In the meantime, my colleague Patrick had latched on to the MS Excel web-query facility, and demonstrated that this might be a good vehicle for delivering data to end-users. We could generally rely on users having network-connected PCs or Macs, and this would be a close-to-zero cost deployment method. So as the warehouse neared completion in spring 98 (aside from sorting out the frequent Oracle crashes), we developed a suite of web-server-based queries and a set of Excel spreadsheets to deliver frequently-needed data to end-user desktops. The whole thing worked quite well for being so cheap!
Finally, for the first time since its inception in the late 70's, venerable old FAS could deliver meaningful data to end users. A big tangible satisfactory success, right?
Not exactly. Between the start of our FAS project (summer 97) and ready for deployment (spring 98), management had suddenly decided to team up with efforts at San Francisco State U. to engage Oracle to replace FAS and numerous other systems with Oracle Financials and other vertical applications. Though this would take place over a number of years, all accounting attention, and available analyst effort, was now directed to the Next Big Thing.
Hopefully this will ultimately turn out for the best, particularly since the Oracle system has the capability to associate more categorical information with each transaction (for example the ability to identify transactions as pertaining to a particular project -- good for activity-based analysis). However, this move took an area of data which we had finally wrestled into pretty good shape, and turned it into an area that may soon be replaced, precipitating an attitude of "why bother commiting further effort to it?".

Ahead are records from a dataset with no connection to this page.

/-- R13, R105: RDW, WRW and RDREG never touch `STAT`, however far they run. -/
def Obligations.RawCommandsLeaveTheStatisticsAlone : Prop :=
  ∀ (i : Instr) (s t : State), i.mnemonic = .rdw ∨ i.mnemonic = .wrw ∨ i.mnemonic = .rdreg →
    exec i s = .next t → t.stat = s.stat

/-- R105, R97: DECODE of `n` writes no statistics entry but that of `n`, paired or not, however far it runs. -/
def Obligations.DecodeTouchesOnlyItsOwnStatistics : Prop :=
  ∀ (n : Byte) (s t : State) (m : Index), exec (.decode n) s = .next t → m.val ≠ n.toNat → t.statAt m = s.statAt m

/-- R97 (c), R106: in every successful decode entry that DECODE or POLLALL hands over, `MIN <= VALUE <= MAX`, and `SPAN` is
their difference without a borrow. -/
def Obligations.DecodedEntriesLieWithinTheirStatistics : Prop :=
  ∀ (i : Instr) (s t : State), i.mnemonic = .decode ∨ i.mnemonic = .pollall → exec i s = .next t →
    ∀ e ∈ entriesOf (newEvents s t), e.status = .ok →
      e.min.toNat ≤ e.value.toNat ∧ e.value.toNat ≤ e.max.toNat ∧ e.span.toNat = e.max.toNat - e.min.toNat

/-! ### POLLALL (43_minmax_poll.md) -/

/-- R108: with an answer for each transaction and a host that takes every entry, POLLALL ends IDLE with exactly 44 entries,
`IDX` ascending from 0 to 43 and `LAST` on the last alone, using at most `44 + P` answers; configuration, pins, `ADDR7` and
the command channel are as before. -/
def Obligations.PollallEmitsFortyFourEntriesInOrder : Prop :=
  ∀ (s : State) (k : Nat), s.cfg.admitted = true → 44 + pairCount s.cfg ≤ s.xrspIn.length → s.rspReady = k + 44 →
    ∃ t, exec .pollall s = .next t ∧ t.phase = .idle ∧ t.xreq = none ∧ t.rsp = none ∧ t.rspReady = k ∧
      (∃ used, used ≤ 44 + pairCount s.cfg ∧ t.xrspIn = s.xrspIn.drop used) ∧
      (∃ evs, t.trace = s.trace ++ evs ∧
        (entriesOf evs).map (fun e => (e.idx.toNat, e.last)) =
          (List.range 44).map (fun n => (n, n == 43))) ∧
      t.cfg = s.cfg ∧ t.addr7 = s.addr7 ∧ t.addrSel = s.addrSel ∧ t.resetPin = s.resetPin ∧ t.cmdIn = s.cmdIn

/-- R110: a cycle in which every transaction succeeds makes, for each index ascending, the read of `wire(n)` and directly
after it that of `wire(n+1)` if `n` is paired, so `44 + P` read transactions and no write. -/
def Obligations.CleanPollReadsEachIndexAndEachHighWord : Prop :=
  ∀ (s : State) (k : Nat), s.cfg.admitted = true → 44 + pairCount s.cfg ≤ s.xrspIn.length → s.rspReady = k + 44 →
    (∀ a ∈ s.xrspIn.take (44 + pairCount s.cfg), ValidReply a) →
    ∃ t, exec .pollall s = .next t ∧ (requestsOf (newEvents s t)).length = 44 + pairCount s.cfg ∧
      requestsOf (newEvents s t) = (List.finRange nreg).flatMap fun n =>
        readRequest s.addr7 (BitVec.ofNat 8 (2 * n.val)) ::
          if (s.cfg.lut n).pair = true then [readRequest s.addr7 (BitVec.ofNat 8 (2 * n.val + 2))] else []

/-- R109: what POLLALL reports and records for index `n` is what the decode of `n` alone makes of `STAT[n]` as it was and of
the answers to `n`'s own transactions: an error at one index has no effect on the decode of any other. -/
def Obligations.PollDecodesEachIndexOnItsOwn : Prop :=
  ∀ (s : State) (k : Nat), s.cfg.admitted = true → 44 + pairCount s.cfg ≤ s.xrspIn.length → s.rspReady = k + 44 →
    ∃ t, exec .pollall s = .next t ∧ ∀ n : Index, ∃ r e,
      bigDecodeOne s.cfg s.addr7 s.stat n (n.val == 43) (answersFrom s.cfg s.xrspIn n.val) = some r ∧
      entriesOf r.events = [e] ∧ (entriesOf (newEvents s t))[n.val]? = some e ∧ t.statAt n = r.stat.get n

/-! ### The machine as a whole (10_state.md, 20_memory.md, 60_exceptions.md, 70_reset_and_hazards.md) -/

/-- R20: whenever the oracle's answers suffice and the host takes every entry, a command does what the spec's pseudocode read
straight through does: the same statistics, the same requests, answers and entries in the same order, the same answers
left; nothing else changes but the latches and, in a POLLALL, `POLL_IDX`. -/
def Obligations.EveryCommandIsItsBigStep : Prop :=
  ∀ (i : Instr) (s : State) (r : BigResult), s.cfg.admitted = true → s.phase = .idle → s.controlOk = true →
    bigStep s.cfg s.addr7 s.stat i s.xrspIn = some r → (entriesOf r.events).length ≤ s.rspReady →
    ∃ l p, (i ≠ .pollall → p = s.pollIdx) ∧ exec i s = .next { s with
      stat := r.stat
      pollIdx := p
      lat := l
      xrspIn := r.rest
      rspReady := s.rspReady - (entriesOf r.events).length
      trace := s.trace ++ r.events }

/-- R17, R20, R38: inputs may come in pieces. A block that steps as far as its inputs allow, from the acceptance of a word in
IDLE or from where it waits, and steps again when further inputs `xs`, `k` have come, is where it would be had they all been
there at once; when it has become IDLE, or waits there for a word, the further inputs stand untouched. So how a run is cut
into steps (notes/assumptions/1) cannot be observed, and what a command does when its inputs come late is what the
statements about commands say it does when they are there. -/
def Obligations.InputsMayComeInPieces : Prop :=
  ∀ (s t : State) (xs : List Xrsp) (k : Nat), s.Inv → s.resetPin = false → step s = .next t →
    (t.phase = .idle → step (feed xs k s) = .next (feed xs k t)) ∧
    (t.phase ≠ .idle → step (feed xs k s) = step (feed xs k t))

/-- R12, R19, R121, R128: whatever the inputs, no command writes the configuration, the pins, the command channel or
`ADDR7`, none but POLLALL writes `POLL_IDX`, and what has been seen at the ports stays. -/
def Obligations.CommandsLeaveTheConfigurationAlone : Prop :=
  ∀ (i : Instr) (s t : State), exec i s = .next t →
    t.cfg = s.cfg ∧ t.resetPin = s.resetPin ∧ t.addrSel = s.addrSel ∧ t.cmdIn = s.cmdIn ∧ t.addr7 = s.addr7 ∧
      (i ≠ .pollall → t.pollIdx = s.pollIdx) ∧ ∃ evs, t.trace = s.trace ++ evs

/-- R12, R135, R148: `ADDR7` is written by reset alone, with the base and the pins of that moment; the configuration is never
written. -/
def Obligations.OnlyResetWritesTheDeviceAddress : Prop :=
  ∀ s t : State, step s = .next t → t.cfg = s.cfg ∧
    (s.resetPin = false → t.addr7 = s.addr7) ∧
    (s.resetPin = true → t.addr7.toNat = (s.cfg.mcuBase.toNat + s.addrSel.toNat) % 128)

/-- R135, R136, R21: asserting `RESET` in any state whatever puts the block in the reset state and abandons a command in
progress. The latches' values are not claimed; what the input channels hold afterwards is the model's choice
(notes/assumptions/12). -/
def Obligations.ResetPutsTheBlockInItsResetState : Prop :=
  ∀ s : State, s.resetPin = true → ∃ l, step s = .next { s with
    addr7 := BitVec.ofNat 7 (s.cfg.mcuBase.toNat + s.addrSel.toNat)
    stat := Vector.replicate nreg ⟨0x0000FFFF#32, 0x00000000#32⟩
    phase := .idle
    pollIdx := 0#6
    lat := l
    xreq := none
    rsp := none
    xrspIn := if s.xreq.isSome then s.xrspIn.drop 1 else s.xrspIn
    trace := s.trace ++ [.reset] }

/-- R16, R17, R38, R40, R14: the machine's invariant is kept by every step from every state that satisfies it: phase, command
and ports fit together with at most one request outstanding and at most one entry on offer, `POLL_IDX` is in range, the
port events stand in the order of the spec, and the statistics are in order. -/
def Obligations.StepKeepsTheMachineInvariant : Prop :=
  ∀ s t : State, s.Inv → step s = .next t → t.Inv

Ironically, our FAS effort helped to lubricate the skids under the Oracle Financials effort in a couple of ways.
First, prior to our analysis, there had long been a general dissatisfaction with FAS, but a reluctance to take action because it was felt that we perhaps had not exploited FAS to it's full capability. This "underutilization" stemmed from the awkwardness of understanding what the system could do, and hence a belief that it might do several desirable things, if only we would invest the effort to discover how. The analysis (along with other developments) lent a greater degree of clarity as to the actual functionality available, and helped to increase confidence that replacement was a supportable course of action.

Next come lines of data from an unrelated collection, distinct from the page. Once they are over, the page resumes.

/-- The entry of a successful decode whose statistics have been updated is the outcome that R97 writes out. -/
theorem decodedEntry_eq_decodeOutcome (e : LutEntry) (n : Index) (last : Bool) (v : Word) (st : StatEntry) :
    decodedEntry e n last v (st.update v) = decodeOutcome e n.val last v.toNat (updated st v.toNat) := by
  obtain ⟨hmin, hmax⟩ := update_bounds st v
  have hspan : (st.update v).span = BitVec.ofNat 32 ((st.update v).max.toNat - (st.update v).min.toNat) := by
    rw [← span_toNat (hmin.trans hmax), BitVec.ofNat_toNat, BitVec.setWidth_eq]
  have hphys : scale v e.recip = BitVec.ofNat 57 (v.toNat * e.recip.toNat) := by
    rw [← scale_toNat, BitVec.ofNat_toNat, BitVec.setWidth_eq]
  rw [← update_eq_updated, decodeOutcome, ← wire_eq, ← hspan, ← hphys, BitVec.ofNat_toNat, BitVec.setWidth_eq]
  rfl

theorem bigFinish_eq (c : Config) (st : Stat) (n : Index) (last : Bool) (v : Word) (evs : List Event)
    (rest : List Xrsp) :
    bigFinish c st n last v evs rest =
      ⟨st.set n.val (updated (st.get n) v.toNat) n.isLt,
        evs ++ [.entry (decodeOutcome (c.lut n) n.val last v.toNat (updated (st.get n) v.toNat))], rest⟩ := by
  rw [← decodedEntry_eq_decodeOutcome, ← update_eq_updated]
  rfl

theorem rawWord_toNat (a : Xrsp) : ((rawOfReply a.rx0 a.rx1).setWidth 32).toNat = replyValue a := by
  rw [BitVec.toNat_setWidth_of_le (by decide), rawOfReply_toNat]

theorem pairWord_toNat (a b : Xrsp) :
    (pairCombine (rawOfReply a.rx0 a.rx1) (rawOfReply b.rx0 b.rx1)).toNat = replyValue a + 65536 * replyValue b := by
  rw [pairCombine_toNat, rawOfReply_toNat, rawOfReply_toNat]

/-- A decode that makes one read (42_decode.md R97). -/
theorem bigDecodeOne_of_one_read {c : Config} {n : Index} {a : Xrsp} (h : (c.lut n).pair = false ∨ ¬ ValidReply a)
    (addr7 : BitVec 7) (st : Stat) (last : Bool) (rest : List Xrsp) :
    bigDecodeOne c addr7 st n last (a :: rest) = some ⟨
      if ValidReply a then st.set n.val (updated (st.get n) (replyValue a)) n.isLt else st,
      readEvents addr7 (wire n.val) a ++ [.entry (if ValidReply a then
          decodeOutcome (c.lut n) n.val last (replyValue a) (updated (st.get n) (replyValue a))
        else noValue (failStatus a) n.val (2 * n.val) last)],
      rest⟩ := by
  rw [bigDecodeOne, bigMemRead_cons]
  by_cases hv : ValidReply a
  · have hp : (c.lut n).pair = false := h.resolve_right (not_not_intro hv)
    simp only [replyWord_of_validReply hv, hp, if_pos hv, Bool.false_eq_true, if_false, bigFinish_eq, rawWord_toNat]
  · obtain ⟨e, hw, he⟩ := replyWord_of_not_validReply hv
    simp only [hw, he, if_neg hv, emptyEntry_eq_noValue]

/-- A decode that makes two reads (42_decode.md R95, R97). -/
theorem bigDecodeOne_of_two_reads {c : Config} {n : Index} {a : Xrsp} (hp : (c.lut n).pair = true) (ha : ValidReply a)
    (addr7 : BitVec 7) (st : Stat) (last : Bool) (b : Xrsp) (rest : List Xrsp) :
    bigDecodeOne c addr7 st n last (a :: b :: rest) = some ⟨
      if ValidReply b then st.set n.val (updated (st.get n) (replyValue a + 65536 * replyValue b)) n.isLt else st,
      readEvents addr7 (wire n.val) a ++ readEvents addr7 (wire (n.val + 1)) b ++ [.entry (if ValidReply b then
          decodeOutcome (c.lut n) n.val last (replyValue a + 65536 * replyValue b)
            (updated (st.get n) (replyValue a + 65536 * replyValue b))
        else noValue (failStatus b) n.val (2 * n.val + 2) last)],
      rest⟩ := by
  rw [bigDecodeOne, bigMemRead_cons]
  simp only [replyWord_of_validReply ha, if_pos hp, bigMemRead_cons]
  by_cases hb : ValidReply b
  · simp only [replyWord_of_validReply hb, if_pos hb, bigFinish_eq, pairWord_toNat]
  · obtain ⟨e, hw, he⟩ := replyWord_of_not_validReply hb
    simp only [hw, he, if_neg hb, emptyEntry_eq_noValue, Nat.mul_add, Nat.mul_one]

Secondly, once the Oracle Financials choice was underway, there was a need to identify the platform for it -- the obvious one being the existing campus IBM mainframe. As it turned out, the testing we had done to try to get the FAS warehouse code to run reliably was instrumental in convincing management that MVS/OS390 version of the Oracle database was not a very viable environment for us -- a position that Oracle quietly agreed with by encouraging SDSU's decision to obtain a whole new unix platform for the Oracle applications.
(As a side note, because of other processing requirements, the SIMS-R project is still committed to using the Oracle OS390 environment -- which to my mind has significant risk ramifications.)
Meanwhile, the FAS warehouse and Excel access mechanism are still to be widely deployed, as they await final management approval and promotion to users.